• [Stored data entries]
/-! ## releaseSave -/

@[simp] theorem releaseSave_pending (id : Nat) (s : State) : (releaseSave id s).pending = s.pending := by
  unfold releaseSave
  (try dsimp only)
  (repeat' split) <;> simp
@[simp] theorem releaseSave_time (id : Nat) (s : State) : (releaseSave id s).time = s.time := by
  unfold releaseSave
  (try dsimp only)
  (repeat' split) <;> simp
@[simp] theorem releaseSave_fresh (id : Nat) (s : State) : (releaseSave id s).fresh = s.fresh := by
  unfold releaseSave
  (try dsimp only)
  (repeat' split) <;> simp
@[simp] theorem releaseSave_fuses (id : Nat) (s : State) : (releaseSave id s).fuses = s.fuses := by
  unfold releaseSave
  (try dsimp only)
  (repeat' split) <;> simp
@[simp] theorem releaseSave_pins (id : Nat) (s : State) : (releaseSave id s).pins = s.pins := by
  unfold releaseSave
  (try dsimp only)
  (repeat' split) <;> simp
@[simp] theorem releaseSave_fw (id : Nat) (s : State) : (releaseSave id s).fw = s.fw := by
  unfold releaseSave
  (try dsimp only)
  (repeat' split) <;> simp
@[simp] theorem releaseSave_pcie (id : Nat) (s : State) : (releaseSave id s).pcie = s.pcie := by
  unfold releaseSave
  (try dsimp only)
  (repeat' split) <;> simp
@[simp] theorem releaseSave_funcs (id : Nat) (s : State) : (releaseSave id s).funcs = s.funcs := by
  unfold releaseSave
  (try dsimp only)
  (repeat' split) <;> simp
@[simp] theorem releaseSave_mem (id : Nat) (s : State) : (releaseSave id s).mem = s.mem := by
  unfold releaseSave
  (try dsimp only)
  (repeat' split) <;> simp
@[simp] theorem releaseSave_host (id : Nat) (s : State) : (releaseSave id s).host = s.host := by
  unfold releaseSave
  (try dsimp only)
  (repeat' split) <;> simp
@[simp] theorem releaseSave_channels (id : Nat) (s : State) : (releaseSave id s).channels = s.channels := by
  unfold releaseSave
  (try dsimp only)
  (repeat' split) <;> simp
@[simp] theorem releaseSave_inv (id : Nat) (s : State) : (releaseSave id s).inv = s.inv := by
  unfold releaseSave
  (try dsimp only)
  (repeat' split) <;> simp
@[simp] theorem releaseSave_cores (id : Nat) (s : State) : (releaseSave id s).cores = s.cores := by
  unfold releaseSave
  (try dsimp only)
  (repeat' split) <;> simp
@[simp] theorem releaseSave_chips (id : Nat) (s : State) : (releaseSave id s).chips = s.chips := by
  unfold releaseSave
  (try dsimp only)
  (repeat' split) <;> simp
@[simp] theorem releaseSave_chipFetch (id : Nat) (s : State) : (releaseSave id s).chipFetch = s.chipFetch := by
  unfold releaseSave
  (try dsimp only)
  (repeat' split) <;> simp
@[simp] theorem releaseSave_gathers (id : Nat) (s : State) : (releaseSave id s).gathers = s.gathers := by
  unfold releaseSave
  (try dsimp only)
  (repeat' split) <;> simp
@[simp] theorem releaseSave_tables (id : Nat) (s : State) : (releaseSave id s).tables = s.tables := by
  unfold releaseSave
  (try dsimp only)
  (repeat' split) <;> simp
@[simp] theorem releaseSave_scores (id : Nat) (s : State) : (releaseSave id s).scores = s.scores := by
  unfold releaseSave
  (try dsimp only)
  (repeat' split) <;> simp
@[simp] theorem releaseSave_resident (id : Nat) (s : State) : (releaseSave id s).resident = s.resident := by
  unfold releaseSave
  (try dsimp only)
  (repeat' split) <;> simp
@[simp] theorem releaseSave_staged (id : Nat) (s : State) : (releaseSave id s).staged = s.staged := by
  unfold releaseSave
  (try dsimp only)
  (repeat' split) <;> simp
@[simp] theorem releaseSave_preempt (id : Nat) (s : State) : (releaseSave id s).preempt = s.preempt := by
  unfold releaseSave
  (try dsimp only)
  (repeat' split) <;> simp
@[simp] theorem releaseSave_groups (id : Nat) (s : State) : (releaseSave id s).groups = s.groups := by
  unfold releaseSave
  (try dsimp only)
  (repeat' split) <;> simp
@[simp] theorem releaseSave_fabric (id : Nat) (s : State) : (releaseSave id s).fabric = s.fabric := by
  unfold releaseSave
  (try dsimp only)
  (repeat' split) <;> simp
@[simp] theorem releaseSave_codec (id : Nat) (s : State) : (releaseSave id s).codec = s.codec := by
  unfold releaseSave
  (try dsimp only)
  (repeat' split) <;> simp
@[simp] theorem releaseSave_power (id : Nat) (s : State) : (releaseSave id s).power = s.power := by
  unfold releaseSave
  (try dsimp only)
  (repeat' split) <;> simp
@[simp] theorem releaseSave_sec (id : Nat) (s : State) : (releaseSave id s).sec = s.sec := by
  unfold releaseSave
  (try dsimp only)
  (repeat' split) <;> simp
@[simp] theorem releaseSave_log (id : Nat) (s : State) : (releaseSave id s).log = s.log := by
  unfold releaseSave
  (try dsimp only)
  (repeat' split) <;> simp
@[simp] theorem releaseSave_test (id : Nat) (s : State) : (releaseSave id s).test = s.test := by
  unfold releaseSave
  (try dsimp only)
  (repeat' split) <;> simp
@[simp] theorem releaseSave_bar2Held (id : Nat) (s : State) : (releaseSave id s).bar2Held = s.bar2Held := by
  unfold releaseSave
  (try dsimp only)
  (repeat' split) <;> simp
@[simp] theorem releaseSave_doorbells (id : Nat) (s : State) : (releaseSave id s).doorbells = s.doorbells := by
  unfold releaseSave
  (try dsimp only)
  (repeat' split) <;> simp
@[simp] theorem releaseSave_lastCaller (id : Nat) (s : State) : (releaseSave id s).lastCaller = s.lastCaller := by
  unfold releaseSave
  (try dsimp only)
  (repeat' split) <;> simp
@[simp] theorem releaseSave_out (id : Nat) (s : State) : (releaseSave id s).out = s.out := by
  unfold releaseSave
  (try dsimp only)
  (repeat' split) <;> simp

• [About this exercise] Please write out the lines that run from the one with "s.bar2Held := by" to the end of the records, both included, exactly as they appear.

• [Exercise result]
@[simp] theorem releaseSave_bar2Held (id : Nat) (s : State) : (releaseSave id s).bar2Held = s.bar2Held := by
  unfold releaseSave
  (try dsimp only)
  (repeat' split) <;> simp
@[simp] theorem releaseSave_doorbells (id : Nat) (s : State) : (releaseSave id s).doorbells = s.doorbells := by
  unfold releaseSave
  (try dsimp only)
  (repeat' split) <;> simp
@[simp] theorem releaseSave_lastCaller (id : Nat) (s : State) : (releaseSave id s).lastCaller = s.lastCaller := by
  unfold releaseSave
  (try dsimp only)
  (repeat' split) <;> simp
@[simp] theorem releaseSave_out (id : Nat) (s : State) : (releaseSave id s).out = s.out := by
  unfold releaseSave
  (try dsimp only)
  (repeat' split) <;> simp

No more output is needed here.